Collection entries
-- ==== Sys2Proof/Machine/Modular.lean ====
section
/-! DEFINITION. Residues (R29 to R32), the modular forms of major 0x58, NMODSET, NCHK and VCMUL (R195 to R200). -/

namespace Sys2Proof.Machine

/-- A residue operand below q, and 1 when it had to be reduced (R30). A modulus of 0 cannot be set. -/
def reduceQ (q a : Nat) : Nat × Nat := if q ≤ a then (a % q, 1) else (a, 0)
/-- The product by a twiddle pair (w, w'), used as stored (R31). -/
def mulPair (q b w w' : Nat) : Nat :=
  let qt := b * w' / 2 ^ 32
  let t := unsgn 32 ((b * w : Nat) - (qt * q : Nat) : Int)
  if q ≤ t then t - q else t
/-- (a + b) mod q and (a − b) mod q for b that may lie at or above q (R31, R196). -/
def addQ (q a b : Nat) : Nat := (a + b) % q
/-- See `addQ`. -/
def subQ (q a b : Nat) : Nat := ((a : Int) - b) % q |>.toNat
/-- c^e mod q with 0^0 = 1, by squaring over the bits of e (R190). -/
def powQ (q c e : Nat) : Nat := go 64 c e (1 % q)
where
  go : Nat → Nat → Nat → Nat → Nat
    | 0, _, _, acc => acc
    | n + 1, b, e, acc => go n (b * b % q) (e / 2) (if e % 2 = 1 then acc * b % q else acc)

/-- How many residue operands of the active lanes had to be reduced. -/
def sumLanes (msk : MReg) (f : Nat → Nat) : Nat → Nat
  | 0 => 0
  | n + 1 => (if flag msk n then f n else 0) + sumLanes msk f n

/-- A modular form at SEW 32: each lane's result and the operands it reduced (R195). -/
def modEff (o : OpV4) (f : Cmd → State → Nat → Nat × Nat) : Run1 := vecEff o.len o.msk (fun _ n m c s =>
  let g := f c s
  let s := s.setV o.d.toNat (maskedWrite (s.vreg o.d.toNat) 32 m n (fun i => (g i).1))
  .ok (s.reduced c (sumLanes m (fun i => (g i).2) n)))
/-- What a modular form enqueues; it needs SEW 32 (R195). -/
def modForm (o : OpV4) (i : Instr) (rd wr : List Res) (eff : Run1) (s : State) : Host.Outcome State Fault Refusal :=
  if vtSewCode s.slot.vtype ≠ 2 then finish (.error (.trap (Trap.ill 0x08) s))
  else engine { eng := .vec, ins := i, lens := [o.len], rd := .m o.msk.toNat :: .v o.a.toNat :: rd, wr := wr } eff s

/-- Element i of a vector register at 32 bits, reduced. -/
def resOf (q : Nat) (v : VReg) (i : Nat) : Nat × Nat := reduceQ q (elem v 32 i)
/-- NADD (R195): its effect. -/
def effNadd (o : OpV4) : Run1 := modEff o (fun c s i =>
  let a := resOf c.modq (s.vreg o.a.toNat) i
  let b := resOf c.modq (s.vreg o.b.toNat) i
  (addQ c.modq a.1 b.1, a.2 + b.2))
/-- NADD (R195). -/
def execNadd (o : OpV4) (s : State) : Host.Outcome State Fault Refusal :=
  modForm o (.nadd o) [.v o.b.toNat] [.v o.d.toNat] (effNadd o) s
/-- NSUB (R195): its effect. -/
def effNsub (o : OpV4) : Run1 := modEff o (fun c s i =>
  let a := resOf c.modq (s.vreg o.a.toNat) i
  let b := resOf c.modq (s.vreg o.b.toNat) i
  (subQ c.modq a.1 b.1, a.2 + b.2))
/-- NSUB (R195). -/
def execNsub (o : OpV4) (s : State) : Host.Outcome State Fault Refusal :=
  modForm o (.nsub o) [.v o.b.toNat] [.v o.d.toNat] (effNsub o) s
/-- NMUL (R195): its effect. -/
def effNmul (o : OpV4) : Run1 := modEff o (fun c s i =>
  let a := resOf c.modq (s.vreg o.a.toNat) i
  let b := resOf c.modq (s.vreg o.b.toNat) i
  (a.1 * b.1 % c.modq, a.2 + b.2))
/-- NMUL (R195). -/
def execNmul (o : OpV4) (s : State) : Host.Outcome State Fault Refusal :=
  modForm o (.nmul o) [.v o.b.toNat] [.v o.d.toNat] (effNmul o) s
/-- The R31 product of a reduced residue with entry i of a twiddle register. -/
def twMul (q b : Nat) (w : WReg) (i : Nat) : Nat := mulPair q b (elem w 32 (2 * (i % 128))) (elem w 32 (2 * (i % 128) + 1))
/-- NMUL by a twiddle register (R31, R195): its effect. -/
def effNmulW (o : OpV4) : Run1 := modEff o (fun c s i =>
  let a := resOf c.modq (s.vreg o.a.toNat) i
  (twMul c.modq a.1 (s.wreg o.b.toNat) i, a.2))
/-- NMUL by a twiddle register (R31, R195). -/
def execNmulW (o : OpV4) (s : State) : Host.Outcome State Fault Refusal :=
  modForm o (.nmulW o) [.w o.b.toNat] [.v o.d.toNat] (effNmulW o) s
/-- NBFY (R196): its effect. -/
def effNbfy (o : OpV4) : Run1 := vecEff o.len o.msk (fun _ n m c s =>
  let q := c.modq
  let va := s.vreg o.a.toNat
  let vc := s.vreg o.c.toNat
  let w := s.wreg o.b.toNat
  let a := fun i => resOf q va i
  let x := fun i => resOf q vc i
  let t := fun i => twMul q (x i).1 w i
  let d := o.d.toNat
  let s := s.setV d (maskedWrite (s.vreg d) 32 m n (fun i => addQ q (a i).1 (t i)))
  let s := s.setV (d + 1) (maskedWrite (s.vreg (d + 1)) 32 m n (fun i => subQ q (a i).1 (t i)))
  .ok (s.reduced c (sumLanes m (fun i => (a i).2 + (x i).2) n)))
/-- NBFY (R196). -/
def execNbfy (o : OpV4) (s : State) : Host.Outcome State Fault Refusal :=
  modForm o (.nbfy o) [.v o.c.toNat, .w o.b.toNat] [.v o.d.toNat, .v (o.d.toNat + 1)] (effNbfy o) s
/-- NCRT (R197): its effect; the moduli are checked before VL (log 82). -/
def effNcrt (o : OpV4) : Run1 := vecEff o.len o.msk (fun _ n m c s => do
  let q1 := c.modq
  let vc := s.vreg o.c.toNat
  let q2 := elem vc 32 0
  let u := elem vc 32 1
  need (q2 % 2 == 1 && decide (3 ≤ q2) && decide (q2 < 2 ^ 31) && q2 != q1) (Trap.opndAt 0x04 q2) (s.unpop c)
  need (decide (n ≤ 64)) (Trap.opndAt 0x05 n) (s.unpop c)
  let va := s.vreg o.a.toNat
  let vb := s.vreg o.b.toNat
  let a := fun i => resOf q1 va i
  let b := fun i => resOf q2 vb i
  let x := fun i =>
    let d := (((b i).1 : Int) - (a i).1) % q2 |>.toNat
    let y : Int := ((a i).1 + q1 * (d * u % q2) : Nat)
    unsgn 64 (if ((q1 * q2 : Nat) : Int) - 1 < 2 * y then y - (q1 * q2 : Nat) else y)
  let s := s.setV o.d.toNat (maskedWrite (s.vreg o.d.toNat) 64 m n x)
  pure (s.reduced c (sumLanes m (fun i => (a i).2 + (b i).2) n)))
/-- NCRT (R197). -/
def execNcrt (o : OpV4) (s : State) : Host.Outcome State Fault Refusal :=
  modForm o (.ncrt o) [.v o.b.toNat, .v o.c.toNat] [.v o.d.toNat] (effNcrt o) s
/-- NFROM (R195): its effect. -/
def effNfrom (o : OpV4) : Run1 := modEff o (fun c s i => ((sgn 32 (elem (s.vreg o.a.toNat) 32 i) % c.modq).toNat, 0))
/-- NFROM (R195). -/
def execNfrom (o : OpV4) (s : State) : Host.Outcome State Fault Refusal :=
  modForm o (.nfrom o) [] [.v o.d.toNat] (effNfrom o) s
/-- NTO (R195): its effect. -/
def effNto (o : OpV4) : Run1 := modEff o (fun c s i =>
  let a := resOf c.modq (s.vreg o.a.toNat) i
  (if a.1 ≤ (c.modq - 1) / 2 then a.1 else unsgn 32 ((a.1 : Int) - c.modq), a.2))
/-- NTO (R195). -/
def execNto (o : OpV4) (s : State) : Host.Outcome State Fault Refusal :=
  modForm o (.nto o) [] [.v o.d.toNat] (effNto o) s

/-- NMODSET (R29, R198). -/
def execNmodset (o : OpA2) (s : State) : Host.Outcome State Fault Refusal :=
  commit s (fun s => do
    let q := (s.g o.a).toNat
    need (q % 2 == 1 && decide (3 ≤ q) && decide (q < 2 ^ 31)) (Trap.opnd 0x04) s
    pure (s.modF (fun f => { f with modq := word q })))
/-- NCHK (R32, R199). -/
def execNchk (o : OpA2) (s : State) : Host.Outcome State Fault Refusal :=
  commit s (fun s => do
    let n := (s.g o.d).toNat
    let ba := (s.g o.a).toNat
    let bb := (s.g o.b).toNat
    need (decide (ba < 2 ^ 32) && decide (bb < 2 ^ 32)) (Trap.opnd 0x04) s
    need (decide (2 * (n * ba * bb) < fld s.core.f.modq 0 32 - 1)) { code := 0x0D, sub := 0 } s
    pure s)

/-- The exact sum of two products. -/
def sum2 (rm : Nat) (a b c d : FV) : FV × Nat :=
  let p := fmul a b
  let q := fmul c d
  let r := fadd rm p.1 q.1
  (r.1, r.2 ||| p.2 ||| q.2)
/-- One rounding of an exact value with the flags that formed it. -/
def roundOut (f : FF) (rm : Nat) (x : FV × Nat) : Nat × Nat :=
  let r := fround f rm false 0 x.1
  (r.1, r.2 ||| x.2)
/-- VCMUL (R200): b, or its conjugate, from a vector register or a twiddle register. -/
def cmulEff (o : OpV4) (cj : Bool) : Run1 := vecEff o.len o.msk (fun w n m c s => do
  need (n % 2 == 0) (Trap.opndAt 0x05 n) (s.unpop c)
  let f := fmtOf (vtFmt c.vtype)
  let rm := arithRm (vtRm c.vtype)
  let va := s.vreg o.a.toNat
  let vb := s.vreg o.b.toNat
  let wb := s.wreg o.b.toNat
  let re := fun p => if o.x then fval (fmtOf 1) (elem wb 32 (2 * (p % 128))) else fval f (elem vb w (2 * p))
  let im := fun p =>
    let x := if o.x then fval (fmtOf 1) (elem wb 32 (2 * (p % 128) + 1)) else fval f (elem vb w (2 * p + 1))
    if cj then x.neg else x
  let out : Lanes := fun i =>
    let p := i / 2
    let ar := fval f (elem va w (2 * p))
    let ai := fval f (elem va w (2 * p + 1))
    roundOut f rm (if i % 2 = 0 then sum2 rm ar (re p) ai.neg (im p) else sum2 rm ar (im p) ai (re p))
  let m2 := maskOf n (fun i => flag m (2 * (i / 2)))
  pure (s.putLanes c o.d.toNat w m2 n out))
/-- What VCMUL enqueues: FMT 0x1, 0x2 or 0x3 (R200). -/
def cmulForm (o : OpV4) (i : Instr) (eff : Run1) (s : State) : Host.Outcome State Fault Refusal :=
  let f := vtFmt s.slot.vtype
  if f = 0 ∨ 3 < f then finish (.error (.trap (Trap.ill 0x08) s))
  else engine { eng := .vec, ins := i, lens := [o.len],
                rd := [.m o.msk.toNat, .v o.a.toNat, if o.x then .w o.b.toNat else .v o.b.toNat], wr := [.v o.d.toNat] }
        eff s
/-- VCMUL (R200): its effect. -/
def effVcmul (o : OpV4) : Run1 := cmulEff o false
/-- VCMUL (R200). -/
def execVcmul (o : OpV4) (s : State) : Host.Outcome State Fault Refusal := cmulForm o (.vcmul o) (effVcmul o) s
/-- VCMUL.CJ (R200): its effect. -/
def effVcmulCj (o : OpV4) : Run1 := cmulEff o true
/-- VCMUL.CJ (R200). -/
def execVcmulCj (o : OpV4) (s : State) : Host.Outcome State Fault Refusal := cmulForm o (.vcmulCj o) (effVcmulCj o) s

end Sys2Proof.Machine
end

--

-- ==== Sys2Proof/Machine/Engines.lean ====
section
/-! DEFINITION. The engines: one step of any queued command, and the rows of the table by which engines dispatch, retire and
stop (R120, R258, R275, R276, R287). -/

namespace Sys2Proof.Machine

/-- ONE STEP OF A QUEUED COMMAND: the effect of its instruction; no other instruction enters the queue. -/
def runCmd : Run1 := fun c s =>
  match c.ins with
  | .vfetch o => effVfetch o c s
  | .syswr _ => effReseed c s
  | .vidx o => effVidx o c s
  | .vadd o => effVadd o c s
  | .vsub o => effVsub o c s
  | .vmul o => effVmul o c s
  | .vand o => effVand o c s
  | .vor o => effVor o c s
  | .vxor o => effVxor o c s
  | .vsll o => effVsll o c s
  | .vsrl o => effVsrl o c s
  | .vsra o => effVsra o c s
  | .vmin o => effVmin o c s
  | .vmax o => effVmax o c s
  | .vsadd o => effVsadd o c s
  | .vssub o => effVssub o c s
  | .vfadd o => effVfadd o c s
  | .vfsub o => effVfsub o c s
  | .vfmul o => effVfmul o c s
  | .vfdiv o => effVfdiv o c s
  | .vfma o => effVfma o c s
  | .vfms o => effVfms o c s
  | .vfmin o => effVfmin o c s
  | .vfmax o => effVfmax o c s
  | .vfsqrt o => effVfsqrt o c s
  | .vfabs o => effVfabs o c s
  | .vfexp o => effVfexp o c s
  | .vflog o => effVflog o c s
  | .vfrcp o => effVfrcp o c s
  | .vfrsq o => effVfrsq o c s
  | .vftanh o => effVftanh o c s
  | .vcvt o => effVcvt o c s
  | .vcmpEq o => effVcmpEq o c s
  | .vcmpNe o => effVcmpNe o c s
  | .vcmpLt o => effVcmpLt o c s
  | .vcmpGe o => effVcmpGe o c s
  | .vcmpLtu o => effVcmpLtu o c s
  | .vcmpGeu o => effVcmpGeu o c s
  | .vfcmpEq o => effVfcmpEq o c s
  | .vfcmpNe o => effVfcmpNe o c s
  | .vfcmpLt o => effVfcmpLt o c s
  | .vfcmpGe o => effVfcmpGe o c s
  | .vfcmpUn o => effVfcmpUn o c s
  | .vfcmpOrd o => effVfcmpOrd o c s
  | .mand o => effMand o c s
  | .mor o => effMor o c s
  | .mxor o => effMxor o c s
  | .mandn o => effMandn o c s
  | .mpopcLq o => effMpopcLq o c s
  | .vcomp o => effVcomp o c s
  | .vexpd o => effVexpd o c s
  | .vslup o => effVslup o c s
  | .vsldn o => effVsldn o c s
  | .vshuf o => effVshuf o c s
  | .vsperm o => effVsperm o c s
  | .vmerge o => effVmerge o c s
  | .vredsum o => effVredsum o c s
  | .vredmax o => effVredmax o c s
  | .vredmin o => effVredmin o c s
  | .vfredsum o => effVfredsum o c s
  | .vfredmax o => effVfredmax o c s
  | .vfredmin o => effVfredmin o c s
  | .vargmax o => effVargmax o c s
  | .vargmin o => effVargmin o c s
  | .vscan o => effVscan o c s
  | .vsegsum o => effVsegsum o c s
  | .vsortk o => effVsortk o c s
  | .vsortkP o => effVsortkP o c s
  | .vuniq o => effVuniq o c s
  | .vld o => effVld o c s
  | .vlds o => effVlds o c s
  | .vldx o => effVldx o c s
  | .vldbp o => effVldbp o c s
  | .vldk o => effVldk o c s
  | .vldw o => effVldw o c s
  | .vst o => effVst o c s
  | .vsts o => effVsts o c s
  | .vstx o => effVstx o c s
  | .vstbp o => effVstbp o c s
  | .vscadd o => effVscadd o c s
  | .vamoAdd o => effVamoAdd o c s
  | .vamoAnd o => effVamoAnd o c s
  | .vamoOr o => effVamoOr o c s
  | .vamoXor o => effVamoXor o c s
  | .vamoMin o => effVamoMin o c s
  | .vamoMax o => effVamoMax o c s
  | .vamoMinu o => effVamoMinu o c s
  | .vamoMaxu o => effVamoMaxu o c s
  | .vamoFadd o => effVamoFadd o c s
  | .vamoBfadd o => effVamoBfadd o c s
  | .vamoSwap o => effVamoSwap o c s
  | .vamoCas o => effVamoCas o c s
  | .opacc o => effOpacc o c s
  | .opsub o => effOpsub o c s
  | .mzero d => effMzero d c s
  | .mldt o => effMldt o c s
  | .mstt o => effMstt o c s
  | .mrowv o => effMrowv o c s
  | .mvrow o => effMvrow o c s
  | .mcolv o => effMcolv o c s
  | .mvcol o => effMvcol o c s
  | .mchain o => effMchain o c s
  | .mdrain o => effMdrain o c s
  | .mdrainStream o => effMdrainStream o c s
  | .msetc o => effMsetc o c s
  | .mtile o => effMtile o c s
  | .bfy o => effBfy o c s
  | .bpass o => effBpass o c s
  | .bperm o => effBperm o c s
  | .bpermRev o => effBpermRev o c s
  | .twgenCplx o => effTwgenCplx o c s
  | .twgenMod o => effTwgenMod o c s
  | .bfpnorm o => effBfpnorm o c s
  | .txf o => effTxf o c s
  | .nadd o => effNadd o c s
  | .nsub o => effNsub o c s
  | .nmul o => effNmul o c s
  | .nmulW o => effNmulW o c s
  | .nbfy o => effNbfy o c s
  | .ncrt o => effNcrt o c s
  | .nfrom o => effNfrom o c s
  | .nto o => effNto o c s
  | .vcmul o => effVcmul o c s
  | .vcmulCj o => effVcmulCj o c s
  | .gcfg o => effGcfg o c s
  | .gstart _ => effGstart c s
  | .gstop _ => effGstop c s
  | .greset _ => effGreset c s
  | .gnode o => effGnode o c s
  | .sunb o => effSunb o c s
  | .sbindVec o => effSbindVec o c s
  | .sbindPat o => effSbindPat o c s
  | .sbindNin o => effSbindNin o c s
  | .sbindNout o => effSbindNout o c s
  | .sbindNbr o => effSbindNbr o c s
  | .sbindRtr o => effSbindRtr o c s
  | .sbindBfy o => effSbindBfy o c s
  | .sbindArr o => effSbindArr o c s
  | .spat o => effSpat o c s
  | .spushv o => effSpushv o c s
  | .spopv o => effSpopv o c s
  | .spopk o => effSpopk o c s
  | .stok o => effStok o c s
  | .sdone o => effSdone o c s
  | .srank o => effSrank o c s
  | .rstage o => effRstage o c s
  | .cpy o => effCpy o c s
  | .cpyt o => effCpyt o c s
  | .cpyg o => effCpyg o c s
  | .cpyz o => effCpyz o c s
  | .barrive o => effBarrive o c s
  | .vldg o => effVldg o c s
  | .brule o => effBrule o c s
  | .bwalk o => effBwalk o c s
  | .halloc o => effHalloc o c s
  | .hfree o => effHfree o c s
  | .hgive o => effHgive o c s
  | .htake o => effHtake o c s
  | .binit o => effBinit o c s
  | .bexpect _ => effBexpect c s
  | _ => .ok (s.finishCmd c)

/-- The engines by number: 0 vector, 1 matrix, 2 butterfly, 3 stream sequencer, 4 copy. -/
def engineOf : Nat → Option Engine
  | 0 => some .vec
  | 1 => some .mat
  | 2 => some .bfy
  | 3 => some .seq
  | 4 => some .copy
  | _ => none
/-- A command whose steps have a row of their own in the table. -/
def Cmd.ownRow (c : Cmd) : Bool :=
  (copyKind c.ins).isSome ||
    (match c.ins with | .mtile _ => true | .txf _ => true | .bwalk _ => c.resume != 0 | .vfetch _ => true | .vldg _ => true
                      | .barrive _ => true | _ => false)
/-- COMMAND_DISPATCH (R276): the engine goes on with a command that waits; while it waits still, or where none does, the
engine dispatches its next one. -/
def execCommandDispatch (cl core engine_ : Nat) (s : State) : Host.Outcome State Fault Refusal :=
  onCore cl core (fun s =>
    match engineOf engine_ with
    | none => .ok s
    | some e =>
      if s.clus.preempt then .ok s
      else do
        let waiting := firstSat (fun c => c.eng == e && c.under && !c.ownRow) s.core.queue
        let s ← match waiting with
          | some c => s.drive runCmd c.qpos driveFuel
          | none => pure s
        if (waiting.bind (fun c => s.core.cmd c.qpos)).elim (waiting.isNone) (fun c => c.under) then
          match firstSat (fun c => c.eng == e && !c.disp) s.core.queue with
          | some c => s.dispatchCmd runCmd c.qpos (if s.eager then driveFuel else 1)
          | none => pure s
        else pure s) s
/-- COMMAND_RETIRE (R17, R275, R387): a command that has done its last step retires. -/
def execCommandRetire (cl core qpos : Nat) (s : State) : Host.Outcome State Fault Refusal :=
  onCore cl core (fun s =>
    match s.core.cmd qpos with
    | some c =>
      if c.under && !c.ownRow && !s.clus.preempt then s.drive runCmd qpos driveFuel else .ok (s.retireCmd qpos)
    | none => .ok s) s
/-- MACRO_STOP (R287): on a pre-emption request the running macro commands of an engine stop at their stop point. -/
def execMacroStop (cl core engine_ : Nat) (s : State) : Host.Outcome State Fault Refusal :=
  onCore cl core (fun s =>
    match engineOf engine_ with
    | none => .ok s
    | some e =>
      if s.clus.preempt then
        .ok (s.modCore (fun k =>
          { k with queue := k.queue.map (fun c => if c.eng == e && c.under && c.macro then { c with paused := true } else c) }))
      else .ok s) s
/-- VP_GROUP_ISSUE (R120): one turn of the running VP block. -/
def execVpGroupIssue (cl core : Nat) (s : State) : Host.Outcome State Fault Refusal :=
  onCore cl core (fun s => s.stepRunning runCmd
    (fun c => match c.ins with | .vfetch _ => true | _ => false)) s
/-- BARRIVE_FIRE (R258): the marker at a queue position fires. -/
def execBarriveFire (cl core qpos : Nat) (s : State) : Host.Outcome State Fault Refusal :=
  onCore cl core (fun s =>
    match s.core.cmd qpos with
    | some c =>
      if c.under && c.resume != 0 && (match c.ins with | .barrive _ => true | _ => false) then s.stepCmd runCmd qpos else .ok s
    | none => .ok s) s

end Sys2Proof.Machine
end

Assignment -> Using the entries, return every line where the word "opndAt" can be found.

Response area ->
  need (q2 % 2 == 1 && decide (3 ≤ q2) && decide (q2 < 2 ^ 31) && q2 != q1) (Trap.opndAt 0x04 q2) (s.unpop c)
  need (decide (n ≤ 64)) (Trap.opndAt 0x05 n) (s.unpop c)
  need (n % 2 == 0) (Trap.opndAt 0x05 n) (s.unpop c)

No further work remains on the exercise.